Но тот мирок эфемерен, а мир, который я сейчас вижу перед глазами, более чем реален. Здесь нет прохладного тенька и сладостных запахов. Когда свирепое солнце заставит гору Монсеррат накрыть все своей тенью, даже тогда здесь не будет ничего, кроме духоты, жары и пыли. Тот мир радуется новому утру, готовится любить и дарить жизнь. Мы здесь собираемся заняться прямо противоположным: мы готовимся жизнь отнимать.
Люди, шагающие впереди, люди, шагающие позади, – они излучают уверенный плотоядный интерес и ни капли страха. Чужая – не своя – смерть здесь и сейчас возбуждает в них древнюю, как мир, жажду крови.
О, мы с Франциско – два достойных соперника, сильных и опасных, наша схватка будет захватывающей. Если одному из нас суждено выжить, что маловероятно… о нем позаботится полковой палач посредством нехитрого деревянного устройства и хорошо намыленной веревки.
Я не знаю, что лучше в моем положении – победа или смерть от клинка моего соперника, ибо именным указом императора любые дуэли в действующей армии караются повешением, невзирая на знатность рода, звание и заслуги. Но мы, два упорных болвана, идем вперед, чтобы снять друг с друга кровавую стружку и потешить немногочисленную публику, которая понимает толк в игре клинков.
А потом, если победитель не успеет смыться до появления караула, то он спляшет гальярду с безносой прямо на центральной площади нашего славного лагеря. Ха! Суд у нас скор, в Аудиенсию[1] идти не придется.
https://storage.piter.com/upload/new_folder/978544611951/01_Karta.jpeg
Карта Барселоны 1572 года. Несколько позже описываемых событий, но не думаю, что город сильно изменился за тридцать лет
Мы идем вперед, взбивая пыль добротными башмаками.

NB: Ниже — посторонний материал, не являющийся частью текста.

-- ==== Sys2Proof/Machine/Vector.lean ====
section
/-! DEFINITION. The vector engine as pure functions: registers, masks and lookup slots (R115 to R118, R129), the results of every
class 0x1 instruction (R122 to R135) and their costs (R140). Each function takes the engine's contents and answers the new
contents, an unused encoding or a command error (R121). -/

namespace Sys2Proof.Machine

/-- An element type (R115). -/
inductive VTy
  | i8 | i16 | i32
  deriving DecidableEq, Repr

/-- Bits of an element. -/
def VTy.bits : VTy → Nat
  | .i8 => 8
  | .i16 => 16
  | .i32 => 32

/-- Bytes of an element. -/
def VTy.bytes (t : VTy) : Nat := t.bits / 8

/-- Elements of one register (R115). -/
def VTy.cap (t : VTy) : Nat := 4096 / t.bytes

/-- The type of a TYPE code; `none` for the unused 0b11 (R115). -/
def VTy.ofCode : Nat → Option VTy
  | 0 => some .i8
  | 1 => some .i16
  | 2 => some .i32
  | _ => none

/-- The vector engine's contents. -/
structure VFile where
  /-- Vector registers V0 to V31, 4 KiB each (R115). Reset: 0, log entry 5 -/
  regs : NMap (BitVec 32768) := []
  /-- Mask registers M0 to M7, 4,096 bits each (R117). Reset: 0, log entry 5 -/
  masks : NMap (BitVec 4096) := []
  /-- Lookup slots 0 to 7, 2 KiB each (R129). Reset: 0, log entry 5 -/
  luts : NMap (BitVec 16384) := []
  /-- The model's own tag of the free contents left by the last step start; 0 none yet. Reset: 0 -/
  tag : Nat := 0
  /-- The model's own tag of the free lookup contents left by a cold reset; 0 none yet. Reset: 0 -/
  lutTag : Nat := 0
  deriving DecidableEq, Repr, Inhabited

/-- Register `n`; one that nothing has written since the step start reads a free value (R115). -/
def VFile.reg (f : VFile) (n : Nat) : BitVec 32768 :=
  (NMap.find f.regs n).getD (if f.tag = 0 then 0#32768 else Config.freeVReg f.tag n)

/-- Mask `n`, free at a step start (R117). -/
def VFile.mask (f : VFile) (n : Nat) : BitVec 4096 :=
  (NMap.find f.masks n).getD (if f.tag = 0 then 0#4096 else Config.freeMask f.tag n)

/-- Lookup slot `n`, free at a cold reset (R129). -/
def VFile.lut (f : VFile) (n : Nat) : BitVec 16384 :=
  (NMap.find f.luts n).getD (if f.lutTag = 0 then 0#16384 else Config.freeLut f.lutTag n)

/-- Register `n` written whole. -/
def VFile.setReg (f : VFile) (n : Nat) (v : BitVec 32768) : VFile := { f with regs := NMap.ins f.regs n v }

/-- Mask `n` written whole. -/
def VFile.setMask (f : VFile) (n : Nat) (v : BitVec 4096) : VFile := { f with masks := NMap.ins f.masks n v }

/-- Lookup slot `n` written whole. -/
def VFile.setLut (f : VFile) (n : Nat) (v : BitVec 16384) : VFile := { f with luts := NMap.ins f.luts n v }

/-- Element `i`, unsigned, of the group at `n` (R115, R116). -/
def VFile.getU (f : VFile) (t : VTy) (n i : Nat) : Nat :=
  bvGet (t.bits * (i % t.cap)) t.bits (f.reg (n + i / t.cap))

/-- Element `i`, signed, of the group at `n` (R115, R116). -/
def VFile.get (f : VFile) (t : VTy) (n i : Nat) : Int := sx t.bits (f.getU t n i)

/-- Element `i` of the group at `n` replaced by the low bits of `v` (R115, R116). -/
def VFile.set (f : VFile) (t : VTy) (n i : Nat) (v : Int) : VFile :=
  f.setReg (n + i / t.cap) (bvSet (t.bits * (i % t.cap)) t.bits (f.reg (n + i / t.cap)) (toCode t.bits v))

/-- Elements i of the list, in the group at `n`, given the values of `g` (R118: every source is read first). -/
def VFile.setAll (f : VFile) (t : VTy) (n : Nat) (is : List Nat) (g : Nat → Int) : VFile :=
  is.foldl (fun acc i => acc.set t n i (g i)) f

/-- A group of `cnt` elements lies within V31 (R116). -/
def groupOk (t : VTy) (n cnt : Nat) : Bool := decide (n + ceilDiv cnt t.cap ≤ 32)

/-- What a vector instruction reads beside its registers. -/
structure VCtx where
  /-- the core buffer -/
  buf  : Mem
  /-- slot, code ↦ grid value (R65) -/
  grid : Nat → Nat → Int
  /-- engine, entry ↦ accumulator entry -/
  acc  : Nat → Nat → Acc
  /-- engine ↦ bank mode -/
  comp : Nat → Bool
  /-- stream, counter ↦ random word (R133) -/
  rand : Nat → Nat → BitVec 32

/-- The result of a vector instruction. -/
structure VRes where
  file : VFile
  buf  : Mem
  /-- saturations that count under R83 -/
  sats : Nat := 0
  /-- core-buffer bytes read: address, length -/
  reads : List (Nat × Nat) := []

/-- Outcome of a vector instruction: done, unused encoding or command error (R121). -/
inductive VOut
  | ok (r : VRes)
  | unusedEnc
  | cmdErr

/-- N. -/
def nOf (w : VWord) : Nat := w.nm1.val + 1

/-- IMM, unsigned. -/
def immU (w : VWord) : Nat := w.imm.toNat

/-- b: IMM sign-extended from 19 bits, then reduced to the type (R119). -/
def immB (t : VTy) (w : VWord) : Int := wrapW t.bits w.imm.toInt

/-- Bits [lo+n-1 : lo] of IMM. -/
def immF (w : VWord) (lo n : Nat) : Nat := bvGet lo n w.imm

/-- The active elements under MEN and MSK (R117). -/
def activeOf (f : VFile) (w : VWord) : List Nat :=
  let m := f.mask w.msk.val
  (List.range (nOf w)).filter fun i => !w.men || m.getLsbD i

/-- The elements VEC.ELEMENTS counts, for a mask column Y (R122, R141). -/
def elemsY (f : VFile) (w : VWord) : Nat := (activeOf f w).length

/-- Runs `k` at the instruction's type, refusing the unused TYPE and a type that `ok` forbids (R121, R122). -/
def withType (w : VWord) (ok : VTy → Bool) (k : VTy → VOut) : VOut :=
  match VTy.ofCode w.ty.val with
  | some t => if ok t then k t else .unusedEnc
  | none => .unusedEnc

/-- Any type. -/
def anyTy (_ : VTy) : Bool := true
/-- I16 only. -/
def onlyI16 (t : VTy) : Bool := t == .i16
/-- I32 only. -/
def onlyI32 (t : VTy) : Bool := t == .i32

/-- `k` where every group of the list (type, register, count) lies within V31; else a command error (R116, R121). -/
def withGroups (gs : List (VTy × Nat × Nat)) (k : VOut) : VOut :=
  if gs.all fun g => groupOk g.1 g.2.1 g.2.2 then k else .cmdErr

/-- A lane operation of one source: VD[i] ← op VA[i] for active i (R122). -/
def laneUnary (op : VTy → Int → Int) (x : VCtx) (w : VWord) (f : VFile) : VOut :=
  withType w anyTy fun t => withGroups [(t, w.vd, nOf w), (t, w.va, nOf w)]
    (.ok { file := f.setAll t w.vd (activeOf f w) fun i => op t (f.get t w.va i), buf := x.buf })

/-- A lane operation of two register sources (R122). -/
def laneBinary (op : VTy → Int → Int → Int) (x : VCtx) (w : VWord) (f : VFile) : VOut :=
  withType w anyTy fun t => withGroups [(t, w.vd, nOf w), (t, w.va, nOf w), (t, w.vb, nOf w)]
    (.ok { file := f.setAll t w.vd (activeOf f w) fun i => op t (f.get t w.va i) (f.get t w.vb i), buf := x.buf })
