/-- Room for tile (o, t) on die `m`: a free frame, else that of a victim. -/
def State.roomOn (s : State) (o t m : Nat) (p : Option Nat) (freeToo : Bool) : Room × State :=
  match (if freeToo then s.takeFrame m (.tile o t) else none) with
  | some (f, s) => (.frame f, s)
  | none =>
    match s.victim m p with
    | none => (.full, s)
    | some v =>
      let weight := (s.obj v.object).any fun x => !x.writable
      let s := s.evict v
      if weight then (.frame v.frame, s.setFrame v.frame (some (.tile o t))) else (.wait v.frame, s)

/-- Room on the first of the dies that has some. -/
def State.roomAmong (s : State) (o t : Nat) (p : Option Nat) : List Nat → Room × State
  | [] => (.full, s)
  | m :: rest =>
    let r := s.roomOn o t m p true
    match r.1 with
    | .full => r.2.roomAmong o t p rest
    | _ => r

/-- Room for a placement of tile (o, t) whose own die is `m` (R237, R238): in POOL mode on that die; in QUOTA mode, below the partition's
stack limit, on the four dies in order; at the limit only in place of a tile of its own there (log entry 18). -/
def State.findRoom (s : State) (o t m : Nat) : Room × State :=
  match s.obj o with
  | none => (.full, s)
  | some x =>
    if !s.quota then s.roomOn o t m none true
    else if s.within (Fld.OBJ_QUOTA_STACK_LIMIT x.part) (s.framesOf x.part + 1) then
      s.roomAmong o t (some x.part) [m, (m + 1) % 4, (m + 2) % 4, (m + 3) % 4]
    else s.roomOn o t m (some x.part) false

/-- A placement into the stacks begins, where there is room (R233, R237): whether it does, and whether it waits for an eviction. -/
def State.placeTile (s : State) (o t m : Nat) : Option Bool × State :=
  let r := s.findRoom o t m
  match r.1 with
  | .full => (none, r.2)
  | .frame f => (some false, r.2.startMove o t (.frame f) (frameDie f) false)
  | .wait f => (some true, r.2.startMove o t (.frame f) (frameDie f) false)

/-! ### Writing tiles -/

/-- A tile rewritten in full since it was poisoned is poisoned no longer (R248). -/
def State.noteRewrite (s : State) (o t ofs n : Nat) : State :=
  match s.obj o with
  | none => s
  | some x =>
    let e := s.dirEnt o x t
    if !e.poisoned ∨ x.kind = .weights then s
    else
      let k := tileKey o t
      let old := NMap.get [] s.place.rewritten k
      let new := (List.range 1024).filter fun b => old.contains b || (decide (ofs ≤ 64 * b) && decide (64 * b + 64 ≤ ofs + n))
      if new.length = 1024 then
        (s.setDir o t { e with poisoned := false }).modPlace fun p => { p with rewritten := NMap.del p.rewritten k }
      else s.modPlace fun p => { p with rewritten := NMap.set [] p.rewritten k new }

/-- `bs` written at offset `ofs` of the home that entry `e` names. -/
def State.writeHome (s : State) (o t ofs : Nat) (e : DirEnt) (bs : List Byte) : State :=
  match e.home with
  | .stack => (s.putSpan ((s.obj o).map fun x => x.part) (frameSpa e.frame + ofs) bs).noteRewrite o t ofs bs.length
  | .host => s.when (s.pageOk e.page) fun s => (s.hostWrite (s.pageAddr e.page + ofs) bs).noteRewrite o t ofs bs.length
  | _ => s

/-- A write that reaches tile `t` (R227, R230): discarded for weights, held at the mover while the tile moves, else made at its home. -/
def State.writeTile (s : State) (o t ofs : Nat) (bs : List Byte) : State :=
  match s.obj o with
  | none => s
  | some x =>
    let k := tileKey o t
    if x.kind = .weights then s.jasper .weightWrite x.part o t
    else match NMap.find s.place.moves k with
      | some m => s.modPlace fun p => { p with moves := NMap.ins p.moves k { m with held := m.held ++ [(ofs, bs)] } }
      | none => s.writeHome o t ofs (s.dirEnt o x t) bs

/-- A home given at once to a tile that has none, filled with zeros (R228), for a write of the device's own: a page for the HOST policy,
else a frame. None is given beyond the partition's limits (R235). -/
def State.giveHome (s : State) (o t : Nat) : State :=
  match s.obj o with
  | none => s
  | some x =>
    if (s.dirEnt o x t).home ≠ .none ∨ (NMap.find s.place.moves (tileKey o t)).isSome then s
    else if x.policy = .host then
      match (if s.hostRoom x.part then s.takePage x.part else none) with
      | none => s
      | some (pg, s) =>
        let s := s.hostWrite (s.pageAddr pg) (List.replicate 65536 0#8)
        ((s.setDir o t { home := .host, page := pg }).count Ct.OBJ_MOVES 1).count (Ct.MOV_BYTES_MOVED 0) 65536
    else
      match (if s.within (Fld.OBJ_QUOTA_STACK_LIMIT x.part) (s.framesOf x.part + 1) then s.takeFrame (x.dieFor t) (.tile o t) else none) with
      | none => s
      | some (f, s) =>
        let s := s.writeFrame (some x.part) f (List.replicate 65536 0#8)
        let s := ((s.setDir o t { home := .stack, frame := f }).count Ct.OBJ_MOVES 1).count (Ct.MOV_TILES_IN (frameDie f)) 1
        s.count (Ct.MOV_BYTES_MOVED (frameDie f)) 65536

/-! ### Reading tiles -/

/-- What a read of a whole tile at its home gives. -/
inductive TileData
  /-- its bytes, with the 64 B units that carry poison -/
  | bytes (bs : List Byte) (bad : List Nat)
  /-- the host tier (0) or flash (1) could not be read (R244) -/
  | failed (cause : Nat)
  deriving DecidableEq, Repr

/-- Tile `t` read in its stored form at the home that `e` names, as partition `part`'s traffic. -/
def State.readHome (s : State) (part : Option Nat) (o : Nat) (x : Obj) (t : Nat) (e : DirEnt) : TileData × State :=
  let n := s.storedSize x t
  match e.home with
  | .stack =>
    if s.frameBad e then (.bytes (List.replicate n 0#8) (List.range (ceilDiv n 64)), s.jasper .frameInvalid x.part o e.frame)
    else let r := s.readFrame part e.frame n; (.bytes r.1.1 r.1.2, r.2)
  | .host => if s.pageOk e.page then (.bytes (s.host.rdBlk (s.pageAddr e.page) n) [], s) else (.failed 0, s)
  | .origin => match s.originTile x.origin.toNat t with
    | (some bs, s) => (.bytes bs [], s)
    | (none, s) => (.failed 1, s)
  | .none => (.bytes (List.replicate n 0#8) [], s)

/-- `n` bytes at offset `ofs` of tile `t`, within one burst, read at its home: none where they are poisoned or cannot be read, the tile then
being handled as such (R244, R248, R250). -/
def State.readTile (s : State) (o t ofs n : Nat) : Option (List Byte) × State :=
  match s.obj o with
  | none => (none, s)
  | some x =>
    let e := s.dirEnt o x t
    match e.home with
    | .stack =>
      if s.frameBad e then (none, s.badFrame o x t e.frame)
      else
        let r := s.readSpan (some x.part) (frameSpa e.frame + ofs) n
        if r.1.2 = [] then (some r.1.1, r.2) else (none, r.2.poisonTile o t)
    | .host => if s.pageOk e.page then (some (s.host.rdBlk (s.pageAddr e.page + ofs) n), s) else (none, s.failTile o t 0)
    | _ => (some (List.replicate n 0#8), s)

/-- The 64 bytes at unified address `a`, within one burst, of an object in the stacks: what programs, segments and slot tables are read
through, by compute die `d` as partition `part`'s traffic (R42, R146, R152). None where the address names nothing, the tile is not in the
stacks, the read is poisoned, which marks the tile, or code is still marked so (R248, R250). The first burst of each 4 KiB looks the tile up and counts as one unit
of the path (log entry 73). -/
def State.readProg (s : State) (d : Nat) (part : Option Nat) (a : Nat) : Option (List Byte) × State :=
  match s.objAt (a / 65536) with
  | none => (none, s)
  | some (o, x) =>
    let t := a / 65536 - x.base
    let first := decide (a % 4096 < 64)
    let s := s.when first fun s => s.lookup o x t
    let e := s.dirEnt o x t
    if e.home ≠ .stack then (none, s)
    else if s.frameBad e then (none, s.badFrame o x t e.frame)
    else
      let r := (s.when first fun s => s.nearPath d e.frame 1).readSpan part (frameSpa e.frame + a % 65536 / 64 * 64) 64
      if r.1.2 != [] then (none, r.2.poisonTile o t)
      else (if e.poisoned ∧ x.kind = .code then none else some r.1.1, r.2)
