/-- What a refetch brought lies in core `c`'s buffer at byte `a`: false where the tile is poisoned or has not come. -/
def State.refetchPut (s : State) (c o t a : Nat) : Refetched → Bool × State
  | .gone => (false, s)
  | .sub => (true, s.substituteAt c o t a 0)
  | .data bs bad poison =>
    let units := ceilDiv bs.length 64
    (!poison, s.modCore c fun x =>
      { x with buf := x.buf.wrBlk a bs
               bufBad := (x.bufBad.filter fun u => decide (u < a / 64) || decide (a / 64 + units ≤ u)) ++ bad.map (· + a / 64)
               fills := mapWhere (fun f => 64 * f.unit == a) (fun f => { f with poison := poison, dirty := [] }) x.fills })

/-- The fetched copy of a weight or CACHE tile that accounts for unit `u`: no instruction has written it since (R249). -/
def CoreSt.copyOf (x : CoreSt) (u : Nat) : Option Fill :=
  x.fills.find? fun f => f.kind != .other && decide (f.unit ≤ u) && decide (u < f.unit + f.units) && !f.dirty.contains u

/-- Unit `u` of the core buffer consumed away from a port: bad parity there is handled under R249 by the data it hits. A tile's copy is
refetched from its home once; a second error poisons a weight tile and withholds its partitions' tokens, or withholds a cache's session.
A CACHE copy that came poisoned has lost its data under R248 already (log entry 75). -/
def State.parityAt (s : State) (c u : Nat) : State :=
  let x := s.core c
  if !x.bufBad.contains u then s
  else match x.copyOf u with
    | none => s.actParity c
    | some f =>
      if f.poison then (if f.kind = .cache then s else s.actParity c)
      else if metBefore x.parity f.object f.tile then
        if f.kind = .cache then s.withholdSess f.object
        else match s.obj f.object with
          | some o => ((s.poisonTile f.object f.tile).withholdParts o.parts).tellWithheld o.parts f.object f.tile
          | none => s
      else
        let s := (s.count Ct.OBJ_REFETCHES 1).modCore c fun x => { x with parity := x.parity ++ [⟨f.object, f.tile, s.tick.toNat⟩] }
        let r := s.refetchRead c f.object f.tile
        (r.2.refetchPut c f.object f.tile (64 * f.unit) r.1).2

/-- Core-buffer bytes consumed by an instruction, before it reads them: bad parity among them is handled under R249, once for a tile and
once for the rest. -/
def State.consume (s : State) (c : Nat) (ranges : List (Nat × Nat)) : State :=
  let us := (s.core c).bufBad.filter fun u => ranges.any fun r => (unitsOf r.1 r.2).contains u
  let owner := fun u => ((s.core c).copyOf u).map fun f => (f.unit, f.object, f.tile)
  s.each (us.foldl (fun (acc : List Nat) u => if acc.any fun v => owner v == owner u then acc else acc ++ [u]) []) fun s u => s.parityAt c u

/-! ### Guard records -/

/-- Sources of saturation records (R143): their index in SLOT_SAT_u. -/
inductive SatSrc
  | port | acc | readout | vector
  deriving DecidableEq, Repr

/-- Index of a source (R162). -/
def SatSrc.idx : SatSrc → Nat
  | .port => 0
  | .acc => 1
  | .readout => 2
  | .vector => 3

/-- The records one instruction made: saturations of one source by row (a VECTOR record carries none), and VALUE records. -/
structure Recs where
  src  : SatSrc
  rows : List Nat
  /-- VECTOR saturations -/
  n    : Nat := 0
  vals : List Int := []

/-- A 24-bit count that stops at 0xFF_FFFF (R145). -/
def bump24 (m : NMap Nat) (k n : Nat) : NMap Nat := NMap.set 0 m k (min 0xFFFFFF (NMap.get 0 m k + n))

/-- A 48-bit window total that stops at all-ones (R160). -/
def bump48 (a n : Nat) : Nat := min (2 ^ 48 - 1) (a + n)

/-- Rows as a mask. -/
def rowMask (rows : List Nat) : BitVec 32 := rows.foldl (fun m t => bvPut (t % 32) m true) 0#32

/-- The rows a batch of records touches: every row for a VECTOR record (R145). -/
def Recs.mask (r : Recs) : BitVec 32 := if r.n > 0 then BitVec.allOnes 32 else rowMask r.rows

/-- Saturations in the batch. -/
def Recs.sats (r : Recs) : Nat := r.rows.length + r.n

/-- A slot's fields after a batch (R145); `seg` tells records of a re-run segment (R155). -/
def SlotCnt.take (x : SlotCnt) (r : Recs) (seg : Bool) : SlotCnt :=
  { x with
    bins := r.vals.foldl (fun m v => bump24 m (valueBin v) 1) x.bins
    sats := bump24 x.sats r.src.idx r.sats
    mainSats := if seg then x.mainSats else bump24 x.mainSats r.src.idx r.sats
    rows := x.rows ||| r.mask
    segRows := if seg then x.segRows ||| r.mask else x.segRows }

/-- A window's totals after a batch (R160). -/
def SlotWin.take (x : SlotWin) (r : Recs) : SlotWin :=
  let bins := r.vals.map valueBin
  { x with
    values := bump48 x.values bins.length
    tail := bump48 x.tail (bins.filter fun b => decide (14 ≤ b)).length
    topBin := bins.foldl Nat.max x.topBin
    satRd := bump48 x.satRd (if r.src = .readout then r.sats else 0)
    satOth := bump48 x.satOth (if r.src = .readout then 0 else r.sats) }

/-- Fields of a slot table entry (R146), counted in bits from byte 0. -/
def slotFld (lo w : Nat) (e : BitVec 512) : Nat := bvGet lo w e

/-- The slot table entry in use for slot L of cluster k. -/
def State.slotEnt (s : State) (k l : Nat) : BitVec 512 := NMap.get 0#512 (s.cluster k).slots l

/-- GUARDED of a slot. -/
def slotGuarded (e : BitVec 512) : Bool := bvBit 0 e
/-- RERUN_EN in use: 0 where the entry is a table error (R147). -/
def State.slotRerunEn (s : State) (k l : Nat) : Bool := bvBit 1 (s.slotEnt k l) && !((s.cluster k).slotErr.contains l)
/-- OUTLIER_COUNT in use: 0 where the entry is a table error (R147). -/
def State.slotOutliers (s : State) (k l : Nat) : Nat :=
  if (s.cluster k).slotErr.contains l then 0 else slotFld 111 7 (s.slotEnt k l)
/-- CORE_MASK. -/
def slotCores (e : BitVec 512) : List Nat := (List.range 8).filter fun i => bvBit (8 + i) e

/-- The batch slots a suspect mark flags (R156): all of the step, or ROW_BASE + t of each marked row. -/
def State.flagRows (s : State) (e : BitVec 512) (rows : BitVec 32) : State :=
  if bvBit 4 e then { s with marks := { s.marks with suspectAll := true } }
  else { s with marks := { s.marks with suspectRows := s.marks.suspectRows ++ (bitsSet rows).map fun t => slotFld 64 16 e + t } }

/-- Slot L of cluster k is marked suspect for `rows` (R156). SUSPECT_COUNT counts each slot marked. -/
def State.markSuspect (s : State) (k l : Nat) (rows : BitVec 32) : State :=
  let s := s.flagRows (s.slotEnt k l) rows
  let cur := NMap.get {} (s.cluster k).cur l
  let s := s.when (!cur.suspect) fun s => s.count (Ct.GUARD_SUSPECT_COUNT k) 1
  s.modCluster k fun x => { x with cur := NMap.set {} x.cur l { cur with suspect := true } }

/-- The records an instruction of core `c`'s queue `q` made reach the histogram unit (R142 to R145, R155): they count in the slot of
the re-run segment, or of the layer in force. -/
def State.guardRec (s : State) (c q : Nat) (p : Prog) (r : Recs) : State :=
  let k := clusterOf c
  let l := (p.seg.getD (NMap.get 0xFFFF#16 (s.core c).layer q).toNat)
  if r.sats = 0 ∧ r.vals = [] then s
  else
    let s := s.count (Ct.GUARD_SAT_TOTAL k) r.sats
    if 512 ≤ l then s.count (Ct.GUARD_UNGUARDED_SAT k) r.sats
    else
      let s := s.modCluster k fun x =>
        { x with cur := NMap.set {} x.cur l ((NMap.get {} x.cur l).take r p.seg.isSome)
                 wins := if slotGuarded (s.slotEnt k l) then NMap.set {} x.wins l ((NMap.get {} x.wins l).take r) else x.wins }
      s.when (p.seg.isSome && decide (0 < r.sats)) fun s => s.markSuspect k l r.mask

/-! ### Queues -/

/-- The main queue `q` of a core. -/
def CoreSt.queue (x : CoreSt) (q : Nat) : List QEnt := NMap.get [] x.q q

/-- The segment's queue `q` of a core, empty where no segment runs. -/
def CoreSt.segQueue (x : CoreSt) (q : Nat) : List QEnt := match x.seg with | some g => NMap.get [] g.q q | none => []

/-- The head a queue serves: the segment's first, but for a main instruction that is already executing (R153). -/
def CoreSt.head (x : CoreSt) (q : Nat) : Option (QEnt × Bool) :=
  match (if x.held.contains q then [] else x.segQueue q), x.queue q with
  | e :: _, _ => some (e, true)
  | [], e :: _ => some (e, false)
  | [], [] => none

/-- What the instruction at the head of a queue draws or waits for: the counter and the amount (R49). -/
def State.drawOf (s : State) (c : CoreId) : Instr → Option (Fld × Nat)
  | .wait _ t => some (tokFld c t.counter, t.amount.toNat)
  | .fetch _ f => if (NMap.find s.fetches c.val).isSome then none else some (credFld c f.credit, f.units.val)
  | .write _ o | .add _ o | .max _ o => some (credFld c o.credit, o.credits)
  | .send _ o => some (credFld c (s.inForce (Fld.VEC_LINK_CH_A_LOCAL_CREDIT c o.ch)), ceilDiv (o.len.toNat + 1) 64)
  | _ => none

/-- What counter `f` leaves for queue `q` (R50): its value less what the heads of the lower-numbered queues are granted first. -/
def State.leftFor (s : State) (c : CoreId) (q : Nat) (f : Fld) : Nat :=
  (List.range q).foldl (fun v i => match ((s.core c).head i).bind fun e => s.drawOf c e.1.instr with
    | some d => if d.1 = f ∧ d.2 ≤ v then v - d.2 else v
    | none => v) (s.fld f)

/-- A draw or wait of `k` by queue `q` on a counter: granted where the counter holds it (R49, R50). -/
def State.draw (s : State) (c : CoreId) (q : Nat) (f : Fld) (k : Nat) : Option State :=
  if k ≤ s.leftFor c q f then some (s.setFld f (s.fld f - k)) else none

/-- The head of queue `q` removed. -/
def CoreSt.pop (x : CoreSt) (q : Nat) (inSeg : Bool) : CoreSt :=
  if inSeg then { x with seg := x.seg.map fun g => { g with q := NMap.set [] g.q q (NMap.get [] g.q q).tail } }
  else { x with q := NMap.set [] x.q q (x.queue q).tail }

/-- Queue `q` has left layer `l` (R148). -/
def CoreSt.leftLayer (x : CoreSt) (q l : Nat) : Bool :=
  (NMap.get [] x.entered q).contains l &&
    ((NMap.get 0xFFFF#16 x.layer q).toNat != l || (x.dispatched && (x.queue q).isEmpty))

/-- Layers below 512 that some queue Q0 to Q4 of cluster `k` has executed in the step. -/
def State.layersOf (s : State) (k : Nat) : List Nat :=
  (((List.range 8).flatMap fun i => (List.range 5).flatMap fun q => NMap.get [] (s.core (8 * k + i)).entered q).eraseDups).filter
    fun l => decide (l < 512)

/-- Slot L closes now in cluster k (R148): every queue Q0 to Q4 of every core in CORE_MASK has left it, and it has not closed. -/
def State.slotCloses (s : State) (k l : Nat) : Bool :=
  let cs := slotCores (s.slotEnt k l)
  !cs.isEmpty && !(NMap.get {} (s.cluster k).cur l).closed &&
    cs.all fun i => (List.range 5).all fun q => (s.core (8 * k + i)).leftLayer q l

/-- Slots of the cluster that close at this moment are closed, and await their decisions (R148, R149); none in a step that is being
abandoned (R157). -/
def State.closeSlots (s : State) (k : Nat) : State :=
  if s.tickState ≠ stRunning then s
  else s.each (s.layersOf k) fun s l => s.when (s.slotCloses k l) fun s => s.modCluster k fun x =>
    { x with cur := NMap.set {} x.cur l { NMap.get {} x.cur l with closed := true }, closing := x.closing ++ [l] }

/-- An instruction of queue `q` has completed: it leaves its queue, the hang count returns to 0 (R55) and the guard looks for slots
that close (R148). -/
def State.complete (s : State) (c q : Nat) (from_ : Option Bool) : State :=
  let s := s.modCore c fun x =>
    let x := { x with idleUs := 0 }
    match from_ with
    | some inSeg => x.pop q inSeg
    | none => x
  s.closeSlots (clusterOf c)

/-- What running an instruction did: the state, and whether it completed or still holds its queue's head. -/
abbrev RunOut := State × Bool

/-- Instruction `i` at queue `q` of core `c`. It runs when it is the head of its queue, or when nothing stands in the queue (a command
given from outside a program, log entry 10); behind another head it waits and nothing changes (R46). -/
def State.issue (s : State) (c q : Nat) (i : Instr) (run : Prog → State → RunOut) : State :=
  match (s.core c).head q with
  | none =>
    let r := run ⟨s.fld (Fld.SEQ_PC_PC c), (s.core c).pid, none⟩ s
    if r.2 then r.1.complete c q none else r.1
  | some (e, inSeg) =>
    if e.instr = i then
      let r := run ⟨e.idx, e.pid, if inSeg then (s.core c).seg.map SegRun.slot else none⟩ s
      if r.2 then r.1.complete c q (some inSeg) else r.1
    else s

/-- Value k of grid slot `g` of core `c`, in force (R65, R67). -/
def State.gridVal (s : State) (c g k : Nat) : Int := sx 8 (bvGet (8 * (k % 4)) 8 (s.rdForce (Rg.GRID_GRID c (4 * g + k / 4))))

end Sys2Proof.Machine
end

Кто мы? Если отбросить актеров второго плана – четырех секундантов и вечно пьяного доктора, то главные роли исполняют двое, как вы уже догадались. Это я, германский мещанин Пауль Гульди, и блистательный испанский офицер из знатного рода де Овилла.
Дон Франциско де Овилла, вот он идет впереди. Тонкий, гибкий и прямой, как и толедская шпага на его бедре. И поверьте, нисколько не менее смертоносный. Яркий представитель молодой аристократии, не успевшей еще обзавестись гемофилией, голубой кровью, белой костью и привычкой к кровосмесительным бракам.
Красивый и сильный потомок нескольких поколений бесстрашных воинов и самых прекрасных женщин, которых только они смогли покорить. В каждом его выверенном движении сквозит многолетняя привычка владеть оружием и людскими душами. Прирожденный кавалер, командир, заводила, душа компании, любимец женщин – и один из опаснейших убийц из всех, что мне доводилось встречать.
Любимец женщин? Так точно, именно женщина явилась причиной нашей с Франко ссоры. Моя жизнь снова катится к черту под хвост из-за женщины. Зарекался же, не раз и не два, – бесполезно. Мне нельзя погибать, только не сейчас, не здесь и не так.
Однако будь у меня возможность переиграть все сначала, вернувшись на два месяца назад, я клянусь, что повторил бы то, что привело к нынешнему положению вещей.
Ради лучистых миндалевидных черных глаз и тонкого стана моей цыганской колдуньи, подобного нежному стеблю диковинного цветка. Ради той, что вернула мне давно забытое и, казалось, потерянное навсегда чувство. Ради той, что хоть ненадолго сделала эту грешную кровавую землю, раздираемую на части смутами, голодом и болезнями, моим вторым домом. Ради нее я был готов на всё, и смерть – лишь малое.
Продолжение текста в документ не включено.